Since this is a director whose most famous film contains a disturbing twist based on familial relationships – a twist that will temporarily shatter anyone who has ever been a father, daughter, brother or sister – it seems reasonable to explore his portrayal of the Stoker family. To begin with, there is the strained mother-daughter relationship between Evie and India.

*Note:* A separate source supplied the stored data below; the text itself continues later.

-- ==== Sys2Proof/Laws/Silent.lean ====
section
/-! SUPPORT. The shared operations in a silent environment, where nothing is done during a call: each is then an
equation, whose right side says the whole effect. -/
namespace Sys2Proof.Machine

/-- Silence depends on the script and on how many calls were made. -/
theorem State.silent_of {s t : State} (hs : t.script = s.script) (hc : s.calls.length ≤ t.calls.length)
    (h : s.silent) : t.silent := by
  intro n a hn ha
  rw [hs] at ha
  exact h n a (by omega) ha

/-- What a handler or a call leaves is as silent as it was. -/
theorem Keeps.silent {s t : State} (k : Keeps s t) (h : s.silent) : t.silent := by
  obtain ⟨l, hl⟩ := k.calls
  exact State.silent_of k.script (by rw [hl, List.length_append]; omega) h

theorem State.silent_record {s : State} (c : Call) (h : s.silent) : (s.record c).silent :=
  (Serves.record s c).toKeeps.silent h

/-- The next answer in a silent environment does nothing. -/
theorem State.nextAnswer_silent {s : State} (h : s.silent) : s.nextAnswer.silent := by
  unfold State.nextAnswer
  cases hf : findAnswer s.script s.calls.length with
  | none => exact ⟨rfl, rfl, rfl⟩
  | some a => exact h _ a (Nat.le_refl _) hf

theorem callCollaborator_silent {s : State} (c : Call) (h : s.silent) :
    callCollaborator c s = .ok s.nextAnswer (s.record c) := by
  rw [callCollaborator_eq, (State.nextAnswer_silent h).1]
  rfl

theorem translate_silent {s : State} {va pa : Word} {kind : AccessKind} (h : s.silent)
    (ht : translateAddress s.mmu va kind = some pa) :
    translate va kind s = .ok pa (s.record (.translate va kind)) := by
  unfold translate translateVia
  rw [callCollaborator_silent _ h, Res.bind_ok, ht]

theorem translate_silent_none {s : State} {va : Word} {kind : AccessKind} (h : s.silent)
    (ht : translateAddress s.mmu va kind = none) :
    translate va kind s = .stop { s.record (.translate va kind) with halt := some (.refused .translationFault) } := by
  unfold translate translateVia
  rw [callCollaborator_silent _ h, Res.bind_ok, ht]
  rfl

theorem busRead_silent {s : State} (pa : Word) (n : Size) (h : s.silent) :
    busRead pa n s =
      .ok (if isDevice s.cfg pa then n.clip s.nextAnswer.value else s.mem.readSize pa n)
        (s.record (.busRead pa n)) := by
  unfold busRead busReadVia
  rw [callCollaborator_silent _ h]
  rfl

theorem busWrite_silent {s : State} (pa : Word) (n : Size) (v : Dword) (h : s.silent) :
    busWrite pa n v s = .ok () ((s.storeBytes pa n v).record (.busWrite pa n (n.clip v))) := by
  unfold busWrite
  rw [callCollaborator_silent _ (State.silent_of (State.storeBytes_script s pa n v)
    (by rw [State.storeBytes_calls]) h)]
  rfl

/-- A read of ordinary memory (20_memory.md R57). -/
theorem memRead_silent {s : State} {va pa : Word} {n : Size} (h : s.silent)
    (ht : translateAddress s.mmu va .load = some pa) (hd : isDevice s.cfg pa = false) :
    memRead va n s = .ok (s.mem.readSize pa n) ((s.record (.translate va .load)).record (.busRead pa n)) := by
  unfold memRead
  rw [translate_silent h ht, Res.bind_ok, busRead_silent pa n (State.silent_record _ h)]
  simp [hd]

/-- A write of ordinary memory or of a device (20_memory.md R58). -/
theorem memWrite_silent {s : State} {va pa : Word} {n : Size} (v : Dword) (h : s.silent)
    (ht : translateAddress s.mmu va .store = some pa) :
    memWrite va n v s =
      .ok () ((((s.record (.translate va .store)).storeBytes pa n v).record (.busWrite pa n (n.clip v))).invalidate
        pa n) := by
  unfold memWrite
  rw [translate_silent h ht, Res.bind_ok, busWrite_silent pa n v (State.silent_record _ h), Res.after_ok]

theorem cop0Read_silent {s : State} (i : Reg) (h : s.silent) :
    cop0Read i s = .ok (low32 s.nextAnswer.value) (s.record (.cop0Read i)) := by
  unfold cop0Read
  rw [callCollaborator_silent _ h]
  rfl

theorem cop0Write_silent {s : State} (i : Reg) (v : Word) (h : s.silent) :
    cop0Write i v s = .ok () (s.record (.cop0Write i v)) := by
  unfold cop0Write
  rw [callCollaborator_silent _ h]
  rfl

theorem cop0Op_silent {s : State} (funct : BitVec 6) (h : s.silent) :
    cop0Op funct s = .ok () (s.record (.cop0Op funct)) := by
  unfold cop0Op
  rw [callCollaborator_silent _ h]
  rfl

/-- The address-error report (60_exceptions.md R263). -/
theorem raiseAddressError_silent {α : Type} {s : State} (kind : AccessKind) (va : Word) (h : s.silent) :
    (raiseAddressError kind va s : Res α) =
      .stop ((s.record (.cop0Write s.cfg.cop0BadVAddr va)).record
        (.cop0Write s.cfg.cop0Exc (faultCode s.cfg kind))) := by
  unfold raiseAddressError
  rw [cop0Write_silent _ _ h, Res.bind_ok, cop0Write_silent _ _ (State.silent_record _ h)]
  rfl

theorem checkAligned_ok {α : Type} {kind : AccessKind} {n : Size} {ea : Word} {access : State → Res α} {s : State}
    (h : misaligned n ea = false) : checkAligned kind n ea access s = access s := by
  simp [checkAligned, h]

theorem checkAligned_bad {α : Type} {kind : AccessKind} {n : Size} {ea : Word} {access : State → Res α} {s : State}
    (h : misaligned n ea = true) : checkAligned kind n ea access s = misalignedAccess kind n ea s := by
  simp [checkAligned, h]

/-! ## The branch operation -/

/-- A probe of a target that is not the branch itself does nothing (40_fetch_execute.md R102). -/
theorem probe_other {bpc bw target : Word} (s : State) (h : target ≠ bpc) : probe bpc bw target s = .ok false s := by
  simp [probe, probeVia, h]

theorem branchOp_refused {taken likely : Bool} {target : Word} {link : Option Reg} {s : State}
    (hb : s.bstate = .jump) (hc : s.cfg.branchInDs = .refuse) :
    branchOp taken target likely link s = .stop { s with halt := some (.refused .branchInDelaySlot) } := by
  simp [branchOp, hb, hc]

theorem State.not_branchRefused {s : State} (h : s.bstate ≠ .jump ∨ s.cfg.branchInDs = .derived) :
    ¬ (s.bstate = .jump ∧ s.cfg.branchInDs = .refuse) := by
  rintro ⟨h1, h2⟩
  rcases h with h | h
  · exact h h1
  · rw [h2] at h
    cases h

/-- A taken branch, but for a self-branch that is refused unwritten: the writes, then the probe. -/
theorem branchOp_probe {likely : Bool} {target : Word} {link : Option Reg} {s : State}
    (hb : s.bstate ≠ .jump ∨ s.cfg.branchInDs = .derived) (hl : s.refusedUnwritten target = false) :
    branchOp true target likely link s =
      (probe s.pc s.lastInstr target ((s.writeLink link).setBranch target .delaySlot)).bind fun _ t => .ok () t := by
  unfold branchOp
  rw [if_neg (State.not_branchRefused hb), if_pos rfl]
  simp only
  rw [hl]
  rfl

/-- A taken self-branch that is refused unwritten: the probe alone, which ends there. -/
theorem branchOp_refusedUnwritten {likely : Bool} {link : Option Reg} {s : State}
    (hb : s.bstate ≠ .jump ∨ s.cfg.branchInDs = .derived) (hl : s.refusedUnwritten s.pc = true) :
    branchOp true s.pc likely link s = (probe s.pc s.lastInstr s.pc s).bind fun _ t => .ok () t := by
  unfold branchOp
  rw [if_neg (State.not_branchRefused hb), if_pos rfl]
  simp only
  rw [if_pos hl]

theorem State.refusedUnwritten_other {s : State} {target : Word} (h : target ≠ s.pc) :
    s.refusedUnwritten target = false := by
  simp [State.refusedUnwritten, h]

theorem State.refusedUnwritten_of {s : State} {target : Word}
    (h : s.cfg.lookAheadRefusal = .afterWrites ∨ s.lookAheadRefused = false) : s.refusedUnwritten target = false := by
  rcases h with h | h <;> simp [State.refusedUnwritten, h]

theorem State.refusedUnwritten_self {s : State} (hc : s.cfg.lookAheadRefusal = .beforeWrites)
    (h : s.lookAheadRefused = true) : s.refusedUnwritten s.pc = true := by
  simp [State.refusedUnwritten, hc, h]

theorem aligned_iff (va : Word) : va.extractLsb' 0 2 = 0#2 ↔ va.toNat % 4 = 0 := by
  rw [← BitVec.toNat_inj, toNat_mod_of_low]
  rfl

theorem State.lookAheadRefused_iff {s : State} :
    s.lookAheadRefused = true ↔
      (s.pc + 4#32).toNat % 4 ≠ 0 ∨ translateAddress s.mmu (s.pc + 4#32) .fetch = none := by
  simp [State.lookAheadRefused, aligned_iff]

/-- The look-ahead fetch of a misaligned word is refused before any call. -/
theorem probe_misaligned {bpc bw : Word} {s : State} (h : (bpc + 4#32).toNat % 4 ≠ 0) :
    probe bpc bw bpc s = .stop { s with halt := some (.refused .misalignedFetch) } := by
  unfold probe probeVia
  rw [if_pos rfl, show fetchVia callCollaborator (bpc + 4#32) s = refuse .misalignedFetch s from ?_]
  · rfl
  · unfold fetchVia
    rw [if_neg (mt (aligned_iff _).1 h)]

/-- The look-ahead fetch of a word without a translation is refused after the call for one. -/
theorem probe_untranslated {bpc bw : Word} {s : State} (hs : s.silent) (h : (bpc + 4#32).toNat % 4 = 0)
    (ht : translateAddress s.mmu (bpc + 4#32) .fetch = none) :
    probe bpc bw bpc s = .stop
      { s with
        halt := some (.refused .translationFault), calls := .translate (bpc + 4#32) .fetch :: s.calls } := by
  unfold probe probeVia fetchVia
  rw [if_pos rfl, if_pos ((aligned_iff _).2 h)]
  have := translate_silent_none hs ht
  unfold translate at this
  rw [this]
  rfl

theorem branchOp_taken {likely : Bool} {target : Word} {link : Option Reg} {s : State}
    (hb : s.bstate ≠ .jump ∨ s.cfg.branchInDs = .derived) (ht : target ≠ s.pc) :
    branchOp true target likely link s = .ok () ((s.writeLink link).setBranch target .delaySlot) := by
  rw [branchOp_probe hb (State.refusedUnwritten_other ht), probe_other _ ht, Res.bind_ok]

theorem branchOp_untaken {likely : Bool} {target : Word} {link : Option Reg} {s : State}
    (hb : s.bstate ≠ .jump ∨ s.cfg.branchInDs = .derived) :
    branchOp false target likely link s =
      .ok () ((s.writeLink link).setBranch (s.pc + 8#32) (if likely then .jump else .delaySlot)) := by
  unfold branchOp
  rw [if_neg (State.not_branchRefused hb), if_neg (by simp)]

end Sys2Proof.Machine
end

Evie’s bitterly honest words to her daughter, of whom she seems resignedly terrified, ‘personally speaking I can’t wait to watch life tear you apart’ slightly echo a line from another Gothic horror, another film symbolising female adolescence and burgeoning sexuality. Ginger Snaps (2000) tells the story of two teenage sisters whose close relationship is threatened when the elder of the two simultaneously hits puberty and becomes a werewolf. In a scene in which Ginger recounts her realisation of her blood lust, she says, ‘I get this ache... and I thought it was for sex, but it's to tear everything to fucking pieces.’ By the end of Ginger Snaps, the pre-adolescent Ginger has disappeared, along with her sisterly relationship. All that’s left is an autonomous being, a monster.

Despite the emphasis on relationships of all kinds, from the familial to the romantic, films like Stoker imply that at least the final step of this journey towards maturity requires compulsory loneliness. This could be why, at the end of most gothic horror films featuring strange girls, from The Craft to Carrie, there is often one girl left, wrenched apart from her fellow characters by an event that has changed her irrevocably. Though her friends, lovers and relatives may have a hand in pushing her along, she reaches the other side alone.




This idea that once grown we are on our own must leave Park thinking about what it is we can instill in our children before it is too late. Park has made a career of hauntingly beautiful but violent films dealing in dark themes of revenge, incest and the origins of evil. In 2006 he made a romantic comedy, I’m a Cyborg, But That’s Ok, mainly so his daughter would be able to watch one of his films. Stoker contains a reference to his daughter, explained by Park in an interview for The Guardian. 'There's this element I brought into the film, this talk of wine', says Park of a loaded dinner-table scene:
There's a line where Evie appreciates how mature the wine is, and Charlie says: well, you can't compare it to a younger wine, which is too tannic. But we realise later on that he didn't pick the wine for Evie, but for India. When he pushes the wine to India and says, "1994: the year you were born." And that was the year my daughter was born, so it was a nod to her. 
In the film, India’s father literally arms her before he dies, teaching her to hunt. How well or badly this skill will mix with her nature, only time will tell. Park has said he is interested in the origins of evil, and Stoker asks this question without ever really answering it.

Another director ceaselessly accused of putting style over substance and indeed over ethics is Quentin Tarantino. Over his career he has answered questions about violence in cinema, most recently on the subject of his latest film, Django Unchained. He defends his work in his signature straightforward style. 'If you ask me how I feel about violence in real life, well, I have a lot of feelings about it. It's one of the worst aspects of America. In movies, violence is cool. I like it.'




'Transportive' may be a more useful word than 'cool'; taking the viewer to a place where the fantasy fulfilled is not necessarily a violent one or a vengeful one, but a simple desire to get everything right first time. In a word: resourcefulness. This feeling of watching a character make a decision and execute it perfectly is one of the most joyful experiences in cinema, because it’s rare we would even let ourselves try. Django, Bond, Bourne and India Stoker are all characters with this quality of resourcefulness. One scene in Stoker involves India pre-emptively arming herself with a sharpened pencil and using it to stab her bully in his fist as he raises it to punch her. 

It may be that resourcefulness is all Park will be able to impart to his daughter, one day she will grow up, watch Oldboy and be faced with horror both around and within her. At the very least she’ll be the goth girl survivor at the end of the movie. At the most? Perhaps the goth girl directing the movie.